APPEAL from the District Court of the Tenth Judicial District, for Lewis County. Hon. Miles S. Johnson, Judge.

Appellant was convicted of the crime of furnishing intoxicating liquor to a minor. Reversed and remanded.

Reversed and remanded.

McNamee & McCarty, for Appellant.

The court should have sustained the defendant's motion in arrest of judgment, as there was a duplicity of charges in the information, and evidence had been offered by the state on both charges in the information; and defendant had made a motion to require the state to elect upon which charge in the information it would rely for a conviction of the defendant at the opening of the trial, and renewed its motion after the state had rested its case, and the state had offered evidence to the jury showing two separate and distinct crimes, and therefore the defendant had been convicted of two separate and distinct crimes on one information and in one count. (C S., secs. 8829, 9019; State v. Bilboa, 33 Idaho 128 190 P. 248; State v. Hall, 33 Idaho 135, 190 P. 251; State v. Cooper, 35 Idaho 73, 204 P. 204.)

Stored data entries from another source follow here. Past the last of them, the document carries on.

-- ==== Sys2Proof/Laws/Switches.lean ====
section
/-! SUPPORT. The balance switches: which operations keep two neighbours from conducting together (R206). -/

namespace Sys2Proof.Machine

/-- Channel j after channel i has been rewritten. -/
theorem Block.chan_editCh (b : Block) (i j : Nat) (f : GovCh → GovCh) :
    (b.editCh i f).chan j = if i = j ∧ j < b.gov.ch.length then f (b.chan j) else b.chan j := by
  simp only [Block.chan, Block.editCh, Block.withGov, editAt]
  cases hc : b.gov.ch[i]? with
  | none => by_cases h : i = j <;> simp_all
  | some c =>
    by_cases h : i = j
    · subst h
      obtain ⟨hl, rfl⟩ := List.getElem?_eq_some_iff.mp hc
      simp [hl]
    · simp [h]

/-- An absent channel does not conduct. -/
@[simp] theorem GovCh.idle_on : GovCh.idle.on = false := rfl

/-- Switches that conduct no more often than before keep the interlock. -/
theorem Block.NeighboursOff.mono {b b' : Block} (h : b.NeighboursOff) (m : ∀ i, (b'.chan i).on = true → (b.chan i).on = true) :
    b'.NeighboursOff := fun i hi => by
  have := h i (m i hi)
  cases hn : (b'.chan (i + 1)).on with
  | false => rfl
  | true => simp [m _ hn] at this

/-- A block with the same switches keeps the interlock. -/
theorem Block.NeighboursOff.same {b b' : Block} (h : b.NeighboursOff) (e : b'.gov.ch = b.gov.ch) : b'.NeighboursOff :=
  h.mono fun i hi => by simpa [Block.chan, e] using hi

/-- One channel rewritten without turning its switch on. -/
theorem Block.NeighboursOff.editCh {b : Block} (h : b.NeighboursOff) (i : Nat) {f : GovCh → GovCh}
    (k : ∀ c, (f c).on = true → c.on = true) : (b.editCh i f).NeighboursOff :=
  h.mono fun j hj => by
    rw [Block.chan_editCh] at hj
    split at hj
    · exact k _ hj
    · exact hj

/-- Every channel rewritten without turning a switch on. -/
theorem Block.NeighboursOff.mapCh {b b' : Block} (h : b.NeighboursOff) {f : GovCh → GovCh} (e : b'.gov.ch = b.gov.ch.map f)
    (k : ∀ c, (f c).on = true → c.on = true) : b'.NeighboursOff :=
  h.mono fun j hj => by
    simp only [Block.chan, e, List.getElem?_map] at hj ⊢
    cases hc : b.gov.ch[j]? with
    | none => simp [hc] at hj
    | some c => exact k c (by simpa [hc] using hj)

/-- With every switch off no two neighbours conduct. -/
theorem Block.switchesOff_neighboursOff (b : Block) : b.switchesOff.NeighboursOff := fun i hi => by
  simp only [Block.chan, Block.switchesOff, Block.withGov, List.getElem?_map] at hi
  cases hc : b.gov.ch[i]? <;> simp [hc, GovCh.off, GovCh.dark] at hi

/-- An on command keeps the interlock: it runs only while no neighbour conducts. -/
theorem Block.NeighboursOff.turnOn {b : Block} (h : b.NeighboursOff) (i : Nat) (o : Owner) : (b.turnOn i o).NeighboursOff := by
  by_cases hk : (b.chan i).on = false ∧ b.interlocked i = false
  · obtain ⟨h1, h2⟩ := hk
    simp only [Block.interlocked, Bool.or_eq_false_iff] at h2
    have up : ∀ j, ((b.turnOn i o).chan j).on = true → j = i ∨ (b.chan j).on = true := fun j hj => by
      unfold Block.turnOn at hj
      rw [Block.chan_editCh] at hj
      split at hj
      · next q => exact .inl q.1.symm
      · exact .inr hj
    intro j hj
    cases hn : ((b.turnOn i o).chan (j + 1)).on with
    | false => rfl
    | true =>
      rcases up j hj with rfl | hj' <;> rcases up (j + 1) hn with hn' | hn'
      · omega
      · simp [h2.1] at hn'
      · subst hn'; simp [hj'] at h2
      · simp [h j hj'] at hn'
  · refine h.mono fun j hj => ?_
    unfold Block.turnOn at hj
    rw [Block.chan_editCh] at hj
    split at hj
    · next q =>
      obtain ⟨rfl, -⟩ := q
      cases hc : (b.chan i).on with
      | true => rfl
      | false =>
        have hl : b.interlocked i = true := by simpa [hc] using hk
        simp [hc, hl] at hj
    · exact hj

end Sys2Proof.Machine
end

The court should have sustained the defendant's motion to require the state to elect upon which charge it would rely for a conviction of the defendant; that is, whether for the giving of intoxicating liquor to Opal Stapleton or the giving of intoxicating liquor to Edith Wright, or whether the state relied on the evidence offered as to a drink at the Harry Knutson ranch or a drink at the Cy Matthews cabin in the afternoon, or a drink on the road to the Cy Matthews cabin on the night of October 23, 1927. (C. S., sec. 8820; 14 R. C. L., sec. 42, pp. 198 and 199; State v. Bilboa, supra; State v. Hall, supra; State v. Cooper, supra; People v. Ruiz, 48 Cal.App. 693, 192 P. 327; Cummins v. People, 4 Colo. App. 71, 34 P. 734; State v. Finch, 71 Kan. 793, 81 P. 494; State v. Gomes, 9 Kan. App. 63, 57 P. 262; People v. Williams, 133 Cal. 165, 65 P. 323; People v. Martinez, 57 Cal.App. 771, 208 P. 170; State v. Lancaster, 10 Idaho 410, 78 P. 1081.)

Frank L. Stephen, Attorney General, and Leon M. Fisk, Assistant Attorney General, for Respondent.

If an information is duplicitous, objection must be taken by demurrer to the same, or the right to object is waived. (People v. Nash, 1 Idaho 206; People v. Stapleton, 2 Idaho 47, 3 P. 6; C. S., secs. 8870, 8878; Kerr's Penal Code, secs. 1004, 1012; People v. Connor, 17 Cal. 354; People v. Shotwell, 27 Cal. 394; People v. Chadwick, 4 Cal.App. 63, 87 P. 384; People v. Gonzales, 72 Cal.App. 626, 237 P. 812.)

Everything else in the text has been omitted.